Which step would be the rate-determining step?

Well, the first step generates #"I"(g)#, which is used in the second step. #"I"_2(g)# is quite stable compared to #"I"(g)#, and needs light to become #"I"(g)#.

I would say that the second step is slow, but that it is due to not enough #"I"(g)# available as a result of not enough #"I"_2(g)# bonds cleaved.

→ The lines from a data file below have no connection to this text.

-- ==== Sys2Proof/Laws/PerInstr.lean ====
section
/-! SUPPORT. Sys2Proof/Laws/PerInstr.lean: what a well-formed command of each constructor carries with it: step counts that fit the unit counter of R55,
and hardware errors that name units and addresses that exist. -/

namespace Sys2Proof.Laws.Carried

/-- The step of a fetched command that a row stands for, where it stands for one. -/
def carriedStart : Instr → Option Start
  | .knUnitsGet st => some st
  | .mmMul st => some st
  | .mmMulList st => some st
  | .vxRun st => some st
  | .vxEnd st => some st
  | .vxSetvl st => some st
  | .vxXli st => some st
  | .vxXadd st => some st
  | .vxXsub st => some st
  | .vxBnz st => some st
  | .vxLd st => some st
  | .vxLdb st => some st
  | .vxSt st => some st
  | .vxAdd st => some st
  | .vxSub st => some st
  | .vxMul st => some st
  | .vxFma st => some st
  | .vxMin st => some st
  | .vxMax st => some st
  | .vxDiv st => some st
  | .vxSqrt st => some st
  | .vxAbs st => some st
  | .vxNeg st => some st
  | .vxMov st => some st
  | .vxCmplt st => some st
  | .vxCmple st => some st
  | .vxCmpeq st => some st
  | .vxKand st => some st
  | .vxKor st => some st
  | .vxKnot st => some st
  | .vxCvt st => some st
  | .vxRedsum st => some st
  | .vxRedmax st => some st
  | .vxFn st => some st
  | .vxDfn st => some st
  | .mvCopy st => some st
  | .mvFill st => some st
  | .moverStagingGranted st => some st
  | .moverEngineWriteOut _ => none
  | .knCstoreAssign st => some st
  | .knSpillPoolAdd st => some st
  | .knSpillPoolWithdraw st => some st
  | .stackTemperatureCrossing _ _ => none
  | .stagedWeightRepair _ _ => none
  | .farLinkDown _ => none
  | .farLinkTrained _ _ => none
  | .knVaultProvOpen st => some st
  | .knVaultProvWrite st => some st
  | .knVaultProvClose st => some st
  | .knVaultProvAbort st => some st
  | .knVaultProvFree st => some st
  | .knWeightPlaceSlot st => some st
  | .knWeightPlaceBuffer st => some st
  | .knWeightPlaceDrop st => some st
  | .knModelCutBind st => some st
  | .knModelCutArm st => some st
  | .knModelCutDisarm st => some st
  | .knModelCutUnbind st => some st
  | .retiringCopyRelease _ => none
  | .knAsSetCreate st => some st
  | .knAsSetSetRoot st => some st
  | .knAsSetSetPasid st => some st
  | .knAsSetDestroy st => some st
  | .knTlbInvalRange st => some st
  | .knTlbInvalAsid st => some st
  | .knTlbInvalAll st => some st
  | .knTlbPin st => some st
  | .knTlbUnpin st => some st
  | .translationWalk _ _ _ _ => none
  | .kittyStepsExpiry => none
  | .hostDoorbell _ _ _ => none
  | .shoeFetch _ => none
  | .knShoeCreate st => some st
  | .knShoeDestroy st => some st
  | .knShoeSet st => some st
  | .knShoeQuery st => some st
  | .sySignal st => some st
  | .syWait st => some st
  | .syWaitSatisfied _ => none
  | .syWaitTimeout _ => none
  | .commandPlacement => none
  | .nextCommandNamed _ => none
  | .writeOutEnd st => some st
  | .drainComplete _ => none
  | .knDealerSetConfig st => some st
  | .knDealerSetAnte st => some st
  | .knDealerSetServeBind st => some st
  | .knDealerSetServeUnbind st => some st
  | .knDealerSetRequest st => some st
  | .knDealerSetAdvance st => some st
  | .dealBoundary _ => none
  | .dealOpen _ => none
  | .knContextSetup st => some st
  | .knContextModel st => some st
  | .knContextRegister st => some st
  | .knContextRelease st => some st
  | .knContextTrim st => some st
  | .knContextGrant st => some st
  | .knContextRing st => some st
  | .knContextQuery st => some st
  | .atAppend st => some st
  | .atAttend st => some st
  | .atAdvance st => some st
  | .atRing st => some st
  | .atCombine st => some st
  | .atRingSend st => some st
  | .spOpen st => some st
  | .spVerify st => some st
  | .exRoute st => some st
  | .exSettle st => some st
  | .routingBoardResolved _ => none
  | .exGather st => some st
  | .exCombine st => some st
  | .bwAdapterCreate st => some st
  | .bwAdapterDestroy st => some st
  | .bwAdapterQuery st => some st
  | .bwMul st => some st
  | .bwNorm st => some st
  | .bwSoftmax st => some st
  | .knKeyBindReserve st => some st
  | .knKeyBindLink st => some st
  | .knKeyBindDestroy st => some st
  | .knKeyBindQuery st => some st
  | .hssBudgetRegain => none
  | .ptmExchange => none
  | .ptmResponse _ _ _ => none
  | .mbHello _ => none
  | .mbNonce _ => none
  | .mbOwnerClaim _ => none
  | .mbOwnerTake _ => none
  | .mbOwnerTransfer _ => none
  | .mbOwnerMode _ => none
  | .mbCertGet _ => none
  | .mbAttest _ => none
  | .mbAttestSession _ => none
  | .mbUnitsGet _ => none
  | .mbRetireAck _ => none
  | .mbEventConfig _ => none
  | .mbShoeInit _ => none
  | .mbKittyConfig _ => none
  | .mbKittyCollect _ => none
  | .mbKittyRelease _ => none
  | .mbFarList _ => none
  | .mbFarMap _ => none
  | .mbVaultList _ => none
  | .mbPtmConfig _ => none
  | .mbFwStage _ => none
  | .mbFwStatus _ => none
  | .mbFwDiscard _ => none
  | .mbReset _ => none
  | .mbDebugChallenge _ => none
  | .mbDebugUnlock _ => none
  | .mbDebugPeek _ => none
  | .mbDebugPoke _ => none
  | .registerWrite _ _ _ => none
  | .mbPwrLevel _ => none
  | .mbPwrGate _ => none
  | .mbPwrUngate _ => none
  | .mbPwrStackActive _ => none
  | .mbPwrStackSelfRefresh _ => none
  | .mbPwrVaultActive _ => none
  | .mbPwrVaultStandby _ => none
  | .mbPwrLanes _ => none
  | .mbPwrPortUp _ => none
  | .mbPwrPortDown _ => none
  | .mbPwrCap _ => none
  | .mbTelemRead _ => none
  | .powerTransitionSettled _ _ => none
  | .telemetryWindow _ => none
  | .thermalWarn _ _ _ => none
  | .protectiveStop _ _ _ => none
  | .inServiceTest _ _ => none
  | .inServiceTestEnd _ _ _ => none
  | .killAckTimeout _ _ => none
  | .channelNoAnswer _ => none
  | .retirementWindowEnd => none
  | .eventWindowEnd => none
  | .powerOn => none
  | .startStepEnd _ => none
  | .resetNAssert => none
  | .resetNRelease => none
  | .pcieFundamentalReset _ => none
  | .pcieHotReset _ => none
  | .functionLevelReset _ => none
  | .inputDropout => none
  | .rideThrough => none
  | .rideThroughExpiry => none
  | .inputReturn => none
  | .converterTrip _ => none
  | .osfpPlugInsert _ _ => none
  | .portTrained _ _ _ _ _ => none
  | .binikPortDown _ _ _ => none
  | .replay _ _ _ => none
  | .peerWrite _ => none
  | .peerReadRequest _ => none
  | .readData _ => none
  | .signal _ => none
  | .ringBlock _ => none
  | .refusal _ => none
  | .domainRecord _ => none
  | .proposal _ => none
  | .arrival _ => none
  | .barrierStall => none
  | .rdmaWrite _ => none
  | .rdmaWriteWithImmediate _ => none
  | .rdmaRead _ => none
  | .rdmaResponse _ _ => none
  | .rdmaRetryExpiry _ => none
  | .incomingRdmaWrite _ => none
  | .incomingWriteWithImmediate _ => none
  | .incomingRdmaRead _ => none
  | .congestionNotification _ => none
  | .priorityFlowControl _ _ _ => none
  | .arp _ _ _ _ => none
  | .neighbourDiscovery _ _ _ _ => none
  | .icmpEcho _ _ _ _ _ => none
  | .ethernetLinkLost _ => none
  | .i3cSetdasa _ _ => none
  | .i3cEntdaa _ => none
  | .i3cGetstatus => none
  | .i3cGetpid => none
  | .i3cEventEnable => none
  | .i3cEventDisable => none
  | .startRead _ => none
  | .stopRead _ => none
  | .tempRead _ => none
  | .powerRead _ => none
  | .statusRead _ => none
  | .installStage _ => none
  | .installCommit _ => none
  | .installRead _ => none
  | .membersSet _ => none
  | .expectSet _ => none
  | .routeSet _ => none
  | .epochPropose _ => none
  | .linkRead _ => none
  | .netPortSet _ => none
  | .qpSet _ => none
  | .qpDestroy _ => none
  | .mrSet _ => none
  | .mrDestroy _ => none
  | .commitPoint _ => none
  | .peerAcknowledgement _ _ => none
  | .channelCopyDone _ => none
  | .ethernetLinkUp _ => none
  | .hostLinkDown _ => none
  | .hostLinkUp _ => none
  | .ptmEnable _ _ => none
  | .getVersion _ _ => none
  | .getCapabilities _ _ => none
  | .negotiateAlgorithms _ _ => none
  | .getDigests _ _ => none
  | .getCertificate _ _ => none
  | .challenge _ _ => none
  | .getMeasurements _ _ => none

But let's suppose it was just the second step, because it contains #"H"_2# as one of the reactants. Then the initially proposed rate law becomes:

#r(t) = k_2[I]^2[H_2]#

However, #"I"# is an intermediate and #[I]# must be replaced with #[I_2]#, since #"I"_2# is the other reactant. Now, step 1 is incorrectly written. It must be an equilibrium to agree with the proposed rate law...

#"I"_2(g) stackrel(k_1" ")(rightleftharpoons) 2"I"(g)#
#""^(" "" "" "k_(-1))#

#2"I"(g) + "H"_2(g) stackrel(k_2" ")(->) "H"_2"I"_2(g)#

#"H"_2"I"_2(g) stackrel(k_3" ")(->) 2"HI"(g)#

Then if we assume the fast equilibrium approximation, we get the equilibrium expression to be:

#r_1(t) = k_1[I_2] = r_(-1)(t) = k_(-1)[I]^2#

#=> K -= k_1/(k_(-1)) = ([I]^2)/([I_2])#

As a result,

#[I]^2 = k_1/(k_(-1))[I_2]#

And this gives:

#color(blue)(r(t) = (k_2k_1)/(k_(-1))[I_2][H_2])#

And this agrees with the proposed rate law, where #k = (k_2k_1)/(k_(-1))#.